Mauritanie – Djibril Zakaria Sall : Éternel chercheur de la Vérité

Éternel chercheur de la Vérité.

Traversé de part en part des choses indicibles

dans la grisaille de mon existence

j’ai choisi l’Errance —

Écriture muette, demeure nominale

que transporte langue poreuse de voix

sur le chemin escarpé de la parole aurorale.

Djibril Zakaria Sall, Enfin le poème, Atar, le 10 février 1982.

 

Djibril Zakaria Sall est né le 23 avril 1939 à Rosso, dans la région du Trarza, au sud-ouest de la Mauritanie.

De 1953 à 1960, il poursuit ses études secondaires au célèbre Collège moderne Xavier Coppolani, d’où sort la première élite de la Mauritanie post-indépendante. Il continue jusqu’au baccalauréat, qu’il ne passera pas et, en 1960, devient instituteur adjoint stagiaire. Il a écrit six volumes de poèmes, dont quatre inédits. En 2014, les éditions 15/21 publie un florilège de ses textes sous l’intitulé de « Je veux parler ».

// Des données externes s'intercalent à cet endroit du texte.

/-- LOG_SETUP (R398): the new log replaces the old one and takes the ANSWER in its slot 0. -/
def execLogSetup (t : Nat) (r : CmdRec) (s : State) : Host.Outcome State Fault Refusal :=
  let port := r.port.val
  let addr := rfld r 8 8
  let log2 := rfld r 16 1
  let vector := rfld r 18 2
  let fieldsOk := rzeros r [(17, 1), (20, 44)] && decide (addr % 4096 = 0 ∧ 6 ≤ log2 ∧ log2 ≤ 20) && vectorOk r.fn vector
  let refs (s : State) (part : Nat) : Option Nat := match s.log? port part with
    | some g => if g.reserved > 0 then some 0x0C else if s.markerAddr port = 0 then some 0x0D else none
    | none => if s.markerAddr port = 0 then some 0x0D else none
  match (s.at t).gate r { known := true, right := none, reserves := 1, isLog := true, isRequest := false } fieldsOk refs with
  | .out s => .next s
  | .ok part s =>
    let vf := match r.fn with
      | .pf => none
      | .vf n => some n.toNat
    let s := s.setLog port part { addr := addr, log2 := log2, vector := vector, vf := vf, written := 0, free := 2 ^ log2,
                                  reserved := 0, lost := 0, window := none }
    let h := r.handle.toNat
    .next (s.writeNow port part { type := 4, status := 0, handle := h, arg0 := 0, arg1 := 0, arg2 := 0 } false)

/-- A record with a reserved opcode (R389 step 3): the steps before it, then BAD_OPCODE. -/
def execReservedOpcodeRecord (t : Nat) (opcode : BitVec 8) (r : CmdRec) (s : State) : Host.Outcome State Fault Refusal :=
  match (s.at t).gate r { known := decide (1 ≤ opcode.toNat ∧ opcode.toNat ≤ 11), right := none, reserves := 0,
                          isLog := decide (opcode.toNat = 5), isRequest := false } true noRefs with
  | .out s => .next s
  | .ok _ s => .next s

/-- A write to the lanes that is not one whole record (R384): a page that the function may not use is a miss (R383), any
other such write is discarded and counted. -/
def execPartialLaneWrite (t : Nat) (port : Fin 4) (fn : Fn) (offset len : Nat) (s : State) :
    Host.Outcome State Fault Refusal :=
  let s := s.at t
  if !s.portOpen port.val then .next s
  else
    let s := s.portRx port.val len
    match s.pagePart? port.val fn (offset / 4096) with
    | none => .next (s.inc (tollCtr port.val 0x18) 1)
    | some _ => .next (s.inc (tollCtr port.val 0x08) 1)

/-- The end of a message window (R406): the log sends its one message. -/
def execMsixWindowEnd (t : Nat) (port : Fin 4) (partition : BitVec 8) (s : State) : Host.Outcome State Fault Refusal :=
  let s := s.at t
  match s.log? port.val partition.toNat with
  | none => .next s
  | some g => match g.window with
    | none => .next s
    | some e =>
      if s.time < e then .next s
      else
        let s := s.setLog port.val partition.toNat { g with window := none }
        if s.portOpen port.val then .next (s.emit (.msix port.val g.vf g.vector)) else .next s

/-! ### Who reaches a register (R13, R380, R564) -/

/-- Whether the sideband serves every register of BAR0: from PIER_BOOT on (R564), and while the start is halted. -/
def State.sbFull (s : State) : Bool :=
  s.boot.standby && decide (s.boot.state ≠ .standby ∧ s.boot.state ≠ .powerOn ∧ s.boot.state ≠ .inReset)

/-- Whether an access of this requester arrives at all: a host port must be open, and the sideband must serve BAR0. -/
def State.reaches (s : State) (who : Requester) : Bool := match who with
  | .pf p => s.portOpen p.val
  | .vf p _ => s.portOpen p.val
  | .sideband => s.sbFull

/-- An access to a register of the management role at time `t`: a tenant's is denied (R13); the others act. -/
def State.asMgmt (t : Nat) (who : Requester) (act : State → State) (s : State) : State :=
  let s := s.at t
  if !s.reaches who then s
  else match who with
    | .pf p => act (s.portRx p.val 4)
    | .vf p _ => (s.portRx p.val 4).denied
    | .sideband => act s

/-- The effect of a write to TOLL_PAGE_OWNER (R411): ignored with REFUSED set when it changes the owner of a page whose
lanes hold a handle in flight. -/
def State.writePageOwner (port page : Nat) (value : Word) (s : State) : State :=
  let off := tollPage port page
  let old := s.regw off
  let owned := value.getLsbD 31
  let change := decide (owned ≠ old.getLsbD 31 ∨ value.toNat % 256 ≠ old.toNat % 256)
  let live := s.handles.any (fun e => decide (handlePort e.1 = port ∧ handleLane e.1 / 64 = page))
  let refused := old.getLsbD 30 && !(value.getLsbD 30 && s.mayClear (w1c off 30))
  if change && live then
    (s.setReg off (BitVec.ofNat 32 (fieldAt 31 1 (bit (old.getLsbD 31)) + fieldAt 30 1 1 + old.toNat % 256))).noteSet (w1c off 30)
  else s.setReg off (BitVec.ofNat 32 (fieldAt 31 1 (bit owned) + fieldAt 30 1 (bit refused) + value.toNat % 256))

/-- A write of a page's owner (R411). Only the management role may write it (R13). -/
def execPageOwnerWrite (t : Nat) (who : Requester) (port : Fin 4) (page : Fin 128) (value : Word) (s : State) :
    Host.Outcome State Fault Refusal :=
  .next (s.asMgmt t who (State.writePageOwner port.val page.val value))

end Sys2Proof.Machine
end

C’est en 1967 que sa vocation, de devenir poète se manifestera. Il envoie ses premiers poèmes à Léopold Sédar Senghor, l’une des figures de proue de la négritude, lui-même cofondateur de ce mouvement, qui l’enjoint d’abandonner la rime pour écrire à consonance plus africaine, c’est-à-dire de se consacrer « à la poésie négro-africaine pure qui est rythme et image ». Djibril Zakaria Sall, prend d’emblée son aîné au mot ; désormais, il ne composera qu’en vers libre.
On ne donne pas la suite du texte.